Anyway, assuming a flowrate of 2 gpm to go along with these hypothetical pressures, we can calculate 'flow resistances' for the two devices.
(Although this is only valid inasmuch as the PQ curve of the devices conforms to the equation P = Q^2 * R. Not everything does.)
2 = 2^2 * R1
4 = 2^2 * R2
R1 = 0.5 (ft-H2O/gpm^2)
R2 = 1 (ft-H2O/gpm^2)
Using my newly derived parallel resistance equation:
Rp = 1/(1/squareroot(R1) + 1/squareroot(R2))^2 = 0.172 (ft-H2O/gpm^2)

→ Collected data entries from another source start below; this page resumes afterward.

/-- The end of a swap (R610): UST.SWAPSTAT and the SWAP kind; `dur` in units of 0.1 µs. -/
def State.swapEnd (s : State) (kind i result dur : Nat) : State :=
  let a := rUstSwapstat
  let s := (((s.setRf a fUstSwapstatKind kind).setRf a fUstSwapstatIndex i).setRf a fUstSwapstatResult result).setRf a
    fUstSwapstatTime (min dur (2 ^ 32 - 1))
  s.flt (ustFlt 4 i)

/-- The logical resource of `i` moves to `j` (R603 to R607): the placement, and the record. -/
def State.moveRes (s : State) (i j : Nat) : State :=
  let l := (s.phys i).logical
  let s := s.setPhys j { s.phys j with logical := l }
  let s := s.setPhys i { s.phys i with logical := noLogical, wait := !s.worn i }
  let s := s.setRecOf j { s.recOf j with logical := l }
  s.setRecOf i { s.recOf i with logical := noLogical }

/-- A swap that finds no understudy: that of a lane becomes an engine migration, another is dropped (R600, R611). -/
def State.noPlace (s : State) (r : SwapReq) : State :=
  let s := s.dropSwap r.index
  if r.kind = 0 then s.queueSwap ((r.index - 0x100) / 0x40) none r.mandatory else s.noSpare r.index

/-- The understudy failed its test: it is worn; the swap waits for another or finds none (R611, R616). -/
def State.spareFails (s : State) (r : SwapReq) (j dur : Nat) : State :=
  let s := s.encorePreempt j
  let s := (s.setPhys j { s.phys j with fail := true }).wear j true
  let s := s.swapEnd r.kind r.index 3 dur
  if (s.spares r.index r.phys).isEmpty then s.noPlace r else s

/-- Carry out the next swap if it is of kind `kind`, of the resource that carries logical number `l`: `prep` readies it, and
where `ready` holds after that it ends; `act` moves what moves besides the placement, and `fin` goes on with the work,
given the state before. A swap that has begun runs to its end in any mode (R602). -/
def State.swapOne (s : State) (kind : Nat) (pass : Bool) (dur : Nat) (prep : State → Nat → State) (ready : State → Nat → Bool)
    (act : State → Nat → State) (fin : State → State → Nat → State) : State :=
  match s.nextSwap with
  | none => s
  | some r =>
    let l := (s.phys r.index).logical
    if r.kind ≠ kind ∨ !(s.swapMode || s.begun r) then s
    else match s.spares r.index r.phys with
      | [] => fin s (s.noPlace r) l
      | j :: _ =>
        let t := prep s l
        if !ready t l then t
        else if !pass then fin s (t.spareFails r j dur) l
        else fin s (((act ((t.encorePreempt j).moveRes r.index j) l).dropSwap r.index).swapEnd kind r.index 1 dur) l

/-- Nothing to do at this point of a swap. -/
def State.asIs (s : State) (_ : Nat) : State := s
def State.goesOn (_ s : State) (_ : Nat) : State := s

/-- Compare every pair that the comparator has received (R297, R604). -/
def State.drainPairs (q : Nat) : Nat → State → State
  | 0, s => s
  | k + 1, s =>
    match s.head q with
    | some x => if x.run.pairs.isEmpty then s else State.drainPairs q k (s.compare q 0)
    | none => s

/-- The head order of a queue that suspends reaches its boundary at once: comparisons end and the record is written
(R208, R297, R604). -/
def State.parkNow (s : State) (q : Nat) : State :=
  match s.head q with
  | some x => if x.run.phase == .closing then (State.drainPairs q x.run.pairs.length s).recordWritten q else s
  | none => s

/-- LANE_SWAP (R603): the spare lane takes the logical lane number between two elements. -/
def State.laneSwap (s : State) (pass : Bool) (dur : Nat) : State :=
  s.swapOne 0 pass dur State.asIs (fun _ _ => true) State.asIs State.goesOn

/-- The logical engine `e` parks for a move, and goes on after it (R604). A failed order runs to its end first (R300). -/
def State.parkEngine (s : State) (e : Nat) : State :=
  let failed (q : Nat) : Bool := s.qBusy q && (s.head q).any fun x => x.run.failed.isSome
  if failed (2 * e) || failed (2 * e + 1) then s
  else
    let s := (s.suspend (2 * e) 4).suspend (2 * e + 1) 4
    (s.parkNow (2 * e)).parkNow (2 * e + 1)
def State.resumeEngine (s : State) (e : Nat) : State := ((s.settle e).tryStart (2 * e)).tryStart (2 * e + 1)

/-- Does an order run on engine `e`? -/
def State.engBusy (s : State) (e : Nat) : Bool := s.qBusy (2 * e) || s.qBusy (2 * e + 1)

/-- The switch loss of a migration that an order ran before and after, as long as the swap took (R610; log entry 176): `dur` in
0.1 µs, in beats of the present microsecond. -/
def State.swapLoss (old s : State) (e dur : Nat) : State :=
  if old.engBusy e && s.engBusy e then
    let loss := min (dur * Config.beatsIn s.time / 10) 65535
    if s.rf (rEngTpstat e) fEngTpstatMaxloss < loss then s.setRf (rEngTpstat e) fEngTpstatMaxloss loss else s
  else s

/-- ENGINE_MIGRATION (R604, R605, R610): the running orders park with MIGRATE, the logical engine moves, the entitled
head order resumes. The lanes of the understudy carry the logical lanes by their own default. -/
def State.engineMigration (s : State) (pass : Bool) (dur : Nat) : State :=
  s.swapOne 1 pass dur State.parkEngine (fun s e => !s.engBusy e) (fun s e => s.satRf (rEngPlace e) fEngPlaceMigr 1)
    fun old s e => old.swapLoss (s.resumeEngine e) e dur

/-- SEAL_UNIT_SWAP (R554, R607): the state stays with the logical unit. -/
def State.sealUnitSwap (s : State) (pass : Bool) (dur : Nat) : State :=
  s.swapOne 4 pass dur State.asIs (fun _ _ => true) (fun s u => s.satRf (rSeaPlace u) fSeaPlaceMigr 1) State.goesOn

/-- COMPARATOR_SUBSTITUTION (R315, R317, R602, R607): comparator 4, free and proven, takes over quadrant `q`, for an unproven
comparator or by the queued swap whose turn it is; a queued swap that finds it taken ends. How long it takes, up to the
2 µs of R608, is open. -/
def State.comparatorSubst (s : State) (q : Nat) : State :=
  match s.serving q with
  | none => s
  | some k =>
    let i := ixCmp k
    let r := s.nextSwap.bind fun r => if r.index = i then some r else none
    if !s.swapMode then s
    else if s.isFree (ixCmp 4) then
      if s.proven 4 && (r.isSome || !s.proven k) then
        let (v, s) := s.takeFree
        ((s.moveRes i (ixCmp 4)).dropSwap i).swapEnd 3 i 1 (v.toNat % 21)
      else s
    else match r with
      | some r => s.noPlace r
      | none => s

/-- Has a swap waited DEFERLIM ms (R600)? -/
def State.expired (s : State) (r : SwapReq) : Bool :=
  decide (r.since + 1000 * s.rf rUstPolicy fUstPolicyDeferlim ≤ s.time)

/-- DEFER_EXPIRY (R600): the migrations that have waited DEFERLIM wait no longer. -/
def State.deferExpiry (s : State) : State :=
  { s with ust := { s.ust with queue := s.ust.queue.map fun r => { r with late := r.late || s.expired r } } }

/-- UST.SWAP (R601, R616) from the machine level: KIND, TARGET, LANE, PHYS. -/
def State.swapCmd (s : State) (kind target lane phys : Nat) : State :=
  let bad := s.locked .ust 0
  let idx : Option Nat :=
    match kind with
    | 0 => if target < 16 ∧ lane < 32 then
        (s.carrier 0 20 target).bind fun p => s.carrier (ixLane p 0) 34 lane else none
    | 1 => if target < 16 then s.carrier 0 20 target else none
    | 2 => if target < 8 then s.carrier 0x20 10 target else none
    | 3 => if target < 4 then s.carrier 0x30 5 target else none
    | 4 => if target < 6 then s.carrier 0x38 8 target else none
    | _ => none
  let want := if phys = 0x1F then none else some phys
  match idx with
  | none => bad
  | some i =>
    if (want.isSome ∧ (s.spares i want).isEmpty) ∨ s.ust.queue.length ≥ 16 then bad
    else s.queueSwap i want true

end Sys2Proof.Machine
end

Now you can graph the curve:
P = Q^2 * 0.172
and the curve for a pump simultaneously, and find the point where the two curves intersect. This will give the dP and flowrate for the parallel system. Using the dP determined for the system you can then calculate the flowrate through each parallel leg using the known resistance value for each leg.
For example, if the pressure that the pump produces across the parallel system is 3 ft, then:
Q1 = squareroot( 3 / 0.5 ) = 2.45 gpm
Q2 = squareroot( 3 / 1 ) = 1.73 gpm
Qp = squareroot( 3 / 0.172 ) = 4.18 gpm
So block 1 gets about 59% of the flow,
and block 2 gets about 41% of the flow.
Of course for a real system you'd need to throw a radiator into the mix, as well as values for tubing, fittings, etc.
Now I've got to take a look at some previous work based on my incorrect assumption for calculating parallel resistance.
Edit: Corrected first paragraph.
2nd Edit: Corrected flow resistance units from ft-H2O/gpm to ft-H2O/gpm^2. Plus grammar.